The warning from deVere Group’s Nigel Green comes as it is revealed that the world’s second-largest global asset manager is resigning from the Net Zero Asset Managers initiative, whose members are committed to achieving net zero carbon emissions by 2050.

He notes: “Republicans in the U.S. appear to be stepping up their attacks on financial institutions that they say are hostile to fossil fuels. 

“There can be no doubt that Republican states like Texas, Florida, Louisiana and South Carolina have ESG investing in their sights.

“Florida governor, Ron DeSantis is helping to lead the charge, supporting a recent resolution by the Florida State Board of Administration claiming the state would not back “ideological” investing.

“In Louisiana, the state treasurer has confirmed it’s pulling $800 million from funds that some have deemed to be pushing a more ‘woke’ agenda. 
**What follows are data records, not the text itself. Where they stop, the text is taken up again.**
-- ==== Sys2Proof/Laws/Fields.lean ====
section
/-! SUPPORT. Laws of the instruction formats: what each field of an encoded word reads as (R28–R38). -/

namespace Sys2Proof

theorem fld_cat (hi x lo s k j m : Nat) (hlo : lo < 2 ^ s) (hx : x < 2 ^ k) (hjm : j + m ≤ k) :
    fld ((hi * 2 ^ k + x) * 2 ^ s + lo) (s + j) m = fld x j m := by
  unfold fld
  rw [Nat.pow_add, ← Nat.div_div_eq_div_mul]
  have h1 : ((hi * 2 ^ k + x) * 2 ^ s + lo) / 2 ^ s = hi * 2 ^ k + x := by
    rw [Nat.mul_comm, Nat.mul_add_div (Nat.two_pow_pos s), Nat.div_eq_of_lt hlo, Nat.add_zero]
  rw [h1]
  obtain ⟨d, rfl⟩ := Nat.exists_eq_add_of_le hjm
  have h2 : (hi * 2 ^ (j + m + d) + x) / 2 ^ j = hi * 2 ^ d * 2 ^ m + x / 2 ^ j := by
    rw [show hi * 2 ^ (j + m + d) + x = 2 ^ j * (hi * 2 ^ d * 2 ^ m) + x by rw [Nat.pow_add, Nat.pow_add]; ring,
      Nat.mul_add_div (Nat.two_pow_pos j)]
  rw [h2, Nat.mul_add_mod_self_right]

/-- A field that spans its number reads as the number. -/
theorem fld_whole (x n : Nat) (h : x < 2 ^ n) : fld x 0 n = x := by
  unfold fld; rw [Nat.pow_zero, Nat.div_one, Nat.mod_eq_of_lt h]

/-- The bits of an encoded word. -/
structure Head (w set grp ix : Nat) (g : Guard) (body : Nat) : Prop where
  word : w = encHead set grp ix g body
  set  : set < 2
  grp  : grp < 16
  ix   : ix < 64
  g    : g.n < 8
  body : body < 2 ^ 49

theorem natOf_lt (b : Bool) : natOf b < 2 := by cases b <;> decide
@[simp] theorem boolOf_natOf (b : Bool) : boolOf (natOf b) = b := by cases b <;> rfl

namespace Head

variable {w set grp ix : Nat} {g : Guard} {body : Nat} (h : Head w set grp ix g body)
include h

theorem range : w < 2 ^ 64 := by
  have := natOf_lt g.neg
  obtain ⟨rfl, _, _, _, _, _⟩ := h
  unfold encHead
  omega

theorem fset : fld w 63 1 = set := by
  have := natOf_lt g.neg
  obtain ⟨rfl, _, _, _, _, _⟩ := h
  unfold encHead fld
  omega

theorem fgrp : fld w 59 4 = grp := by
  have := natOf_lt g.neg
  obtain ⟨rfl, _, _, _, _, _⟩ := h
  unfold encHead fld
  omega

theorem fix : fld w 53 6 = ix := by
  have := natOf_lt g.neg
  obtain ⟨rfl, _, _, _, _, _⟩ := h
  unfold encHead fld
  omega

theorem fg : W.g w = g := by
  have := natOf_lt g.neg
  obtain ⟨rfl, _, _, _, _, _⟩ := h
  have e1 : fld (encHead set grp ix g body) 52 1 = natOf g.neg := by unfold encHead fld; omega
  have e2 : fld (encHead set grp ix g body) 49 3 = g.n := by unfold encHead fld; omega
  unfold W.g
  rw [e1, e2, boolOf_natOf]

/-- A field below bit 49 is one of the body. -/
theorem low (lo n : Nat) (hn : lo + n ≤ 49) : fld w lo n = fld body lo n := by
  obtain ⟨rfl, _, _, _, _, hb⟩ := h
  have := fld_cat (set * 2 ^ 14 + grp * 2 ^ 10 + ix * 2 ^ 4 + natOf g.neg * 2 ^ 3 + g.n) body 0 0 49 lo n (by decide) hb hn
  rw [Nat.zero_add] at this
  exact (congrArg (fld · lo n) (by unfold encHead; ring)).trans this

end Head

/-- Decoding a word whose fields build a well-formed instruction. -/
theorem Head.decode {w set grp ix : Nat} {g : Guard} {body : Nat} {i : Instr} (h : Head w set grp ix g body)
    (ha : opcodeAssigned (boolOf set) grp ix = true) (hb : buildInstr (boolOf set) grp ix w = some i) (hw : i.wellFormed = true) :
    w < 2 ^ 64 ∧ decodeNat w = .ok i := by
  refine ⟨h.range, ?_⟩
  unfold decodeNat
  simp only [h.fset, h.fgrp, h.fix, ha, hb, hw, if_true]

/-! ## The formats -/

/-- A word of format V, as its fields give it. -/
structure VWord (w set grp ix : Nat) (g : Guard) (la d a b c mod : Nat) : Prop where
  head : Head w set grp ix g (la * 2 ^ 45 + d * 2 ^ 37 + a * 2 ^ 27 + b * 2 ^ 17 + c * 2 ^ 7 + mod)
  la   : la < 16
  d    : d < 256
  a    : a < 1024
  b    : b < 1024
  c    : c < 1024
  mod  : mod < 128

theorem VWord.mk' {set grp ix : Nat} {g : Guard} {la d a b c mod : Nat} (hs : set < 2) (hgr : grp < 16) (hi : ix < 64)
    (hg : g.n < 8) (hla : la < 16) (hd : d < 256) (ha : a < 1024) (hb : b < 1024) (hc : c < 1024) (hm : mod < 128) :
    VWord (encV set grp ix g la d a b c mod) set grp ix g la d a b c mod :=
  ⟨⟨rfl, hs, hgr, hi, hg, by omega⟩, hla, hd, ha, hb, hc, hm⟩

namespace VWord

variable {w set grp ix : Nat} {g : Guard} {la d a b c mod : Nat} (h : VWord w set grp ix g la d a b c mod)
include h

theorem fla : W.la w = la := by
  unfold W.la
  rw [h.head.low _ _ (by decide)]
  obtain ⟨_, _, _, _, _, _, _⟩ := h
  unfold fld
  omega

theorem fd : W.d w = d := by
  unfold W.d
  rw [h.head.low _ _ (by decide)]
  obtain ⟨_, _, _, _, _, _, _⟩ := h
  unfold fld
  omega

theorem inA (lo n : Nat) (h1 : 27 ≤ lo) (h2 : lo + n ≤ 37) : fld w lo n = fld a (lo - 27) n := by
  rw [h.head.low _ _ (by omega)]
  obtain ⟨_, _, _, ha, hb, hc, hm⟩ := h
  have := fld_cat (la * 2 ^ 8 + d) a (b * 2 ^ 17 + c * 2 ^ 7 + mod) 27 10 (lo - 27) n (by omega) ha (by omega)
  rw [show 27 + (lo - 27) = lo by omega] at this
  exact (congrArg (fld · lo n) (by ring)).trans this

theorem inB (lo n : Nat) (h1 : 17 ≤ lo) (h2 : lo + n ≤ 27) : fld w lo n = fld b (lo - 17) n := by
  rw [h.head.low _ _ (by omega)]
  obtain ⟨_, _, _, ha, hb, hc, hm⟩ := h
  have := fld_cat (la * 2 ^ 18 + d * 2 ^ 10 + a) b (c * 2 ^ 7 + mod) 17 10 (lo - 17) n (by omega) hb (by omega)
  rw [show 17 + (lo - 17) = lo by omega] at this
  exact (congrArg (fld · lo n) (by ring)).trans this

theorem inC (lo n : Nat) (h1 : 7 ≤ lo) (h2 : lo + n ≤ 17) : fld w lo n = fld c (lo - 7) n := by
  rw [h.head.low _ _ (by omega)]
  obtain ⟨_, _, _, ha, hb, hc, hm⟩ := h
  have := fld_cat (la * 2 ^ 28 + d * 2 ^ 20 + a * 2 ^ 10 + b) c mod 7 10 (lo - 7) n (by omega) hc (by omega)
  rw [show 7 + (lo - 7) = lo by omega] at this
  exact (congrArg (fld · lo n) (by ring)).trans this

theorem inMod (lo n : Nat) (h2 : lo + n ≤ 7) : fld w lo n = fld mod lo n := by
  rw [h.head.low _ _ (by omega)]
  obtain ⟨_, _, _, ha, hb, hc, hm⟩ := h
  have := fld_cat (la * 2 ^ 38 + d * 2 ^ 30 + a * 2 ^ 20 + b * 2 ^ 10 + c) mod 0 0 7 lo n (by omega) hm h2
  rw [Nat.zero_add] at this
  exact (congrArg (fld · lo n) (by ring)).trans this

end VWord

/-- A word of format VI. -/
structure VIWord (w set grp ix : Nat) (g : Guard) (la d a imm mod : Nat) : Prop where
  head : Head w set grp ix g (la * 2 ^ 45 + d * 2 ^ 37 + a * 2 ^ 27 + imm * 2 ^ 7 + mod)
  la   : la < 16
  d    : d < 256
  a    : a < 1024
  imm  : imm < 2 ^ 20
  mod  : mod < 128

theorem VIWord.mk' {set grp ix : Nat} {g : Guard} {la d a imm mod : Nat} (hs : set < 2) (hgr : grp < 16) (hi : ix < 64)
    (hg : g.n < 8) (hla : la < 16) (hd : d < 256) (ha : a < 1024) (hb : imm < 2 ^ 20) (hm : mod < 128) :
    VIWord (encVI set grp ix g la d a imm mod) set grp ix g la d a imm mod :=
  ⟨⟨rfl, hs, hgr, hi, hg, by omega⟩, hla, hd, ha, hb, hm⟩

namespace VIWord

variable {w set grp ix : Nat} {g : Guard} {la d a imm mod : Nat} (h : VIWord w set grp ix g la d a imm mod)
include h

theorem fla : W.la w = la := by
  unfold W.la
  rw [h.head.low _ _ (by decide)]
  obtain ⟨_, _, _, _, _, _⟩ := h
  unfold fld
  omega

theorem fd : W.d w = d := by
  unfold W.d
  rw [h.head.low _ _ (by decide)]
  obtain ⟨_, _, _, _, _, _⟩ := h
  unfold fld
  omega

theorem inA (lo n : Nat) (h1 : 27 ≤ lo) (h2 : lo + n ≤ 37) : fld w lo n = fld a (lo - 27) n := by
  rw [h.head.low _ _ (by omega)]
  obtain ⟨_, _, _, ha, hb, hm⟩ := h
  have := fld_cat (la * 2 ^ 8 + d) a (imm * 2 ^ 7 + mod) 27 10 (lo - 27) n (by omega) ha (by omega)
  rw [show 27 + (lo - 27) = lo by omega] at this
  exact (congrArg (fld · lo n) (by ring)).trans this

theorem inImm (lo n : Nat) (h1 : 7 ≤ lo) (h2 : lo + n ≤ 27) : fld w lo n = fld imm (lo - 7) n := by
  rw [h.head.low _ _ (by omega)]
  obtain ⟨_, _, _, ha, hb, hm⟩ := h
  have := fld_cat (la * 2 ^ 18 + d * 2 ^ 10 + a) imm mod 7 20 (lo - 7) n (by omega) hb (by omega)
  rw [show 7 + (lo - 7) = lo by omega] at this
  exact (congrArg (fld · lo n) (by ring)).trans this

theorem inMod (lo n : Nat) (h2 : lo + n ≤ 7) : fld w lo n = fld mod lo n := by
  rw [h.head.low _ _ (by omega)]
  obtain ⟨_, _, _, ha, hb, hm⟩ := h
  have := fld_cat (la * 2 ^ 38 + d * 2 ^ 30 + a * 2 ^ 20 + imm) mod 0 0 7 lo n (by omega) hm h2
  rw [Nat.zero_add] at this
  exact (congrArg (fld · lo n) (by ring)).trans this

end VIWord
“Against this background, it can be reasonably assumed that heightening political pressure is responsible for a growing number of financial firms stepping away from their own commitments and from offering ESG investing to their clients.”

 The deVere CEO continues: “The ESG backlash is here. But it is misguided. We need to get back to the fundamentals. 

“A failure to know a company’s impact on the environment and on society is a failure to understand the impact on long-term returns to investors.

“ESG frameworks give intelligence about where the key shifts and trends are taking place now and in the future, and how disruptive they could turn out to be.

“This then fuels business, development and innovation activities which are likely to present major opportunities for investors because it provides intelligence on factors which will cause changes in markets.”

Those companies that take their ESG obligations seriously are the ones that demonstrably outperform – and this, therefore, is clearly beneficial for clients of financial institutions.

“It’s clear that companies with strong ESG credentials compete better with their peers in terms of related technology, innovation and regulation. In addition, they are more successful at recruiting and retaining top talent,” says Nigel Green.

While scrutiny is welcome, financial companies must not “bow to political pressure” regarding their own commitments, or by reducing their ESG offerings to clients.

During the recent COP27 summit, the CEO of deVere noted. “The world of international finance needs to step up – and now. 

“There needs to be unprecedented levels of cooperation between financial advisories, insurance firms, banks, wealth and asset managers, investment companies, fintech groups, banks and auditors, amongst others, to help unlock and mobilise the trillions of dollars of private finance that is urgently required.

“Without this cooperation, the level of finance will not be available, nor at the pace necessary, to halt the worst effects of human-created global warming.”

He concludes: “It’s regrettable that some within the global finance community appear to be stepping away from their roles in addressing the climate crisis.

“I suspect they are positioning themselves on the wrong side of history.”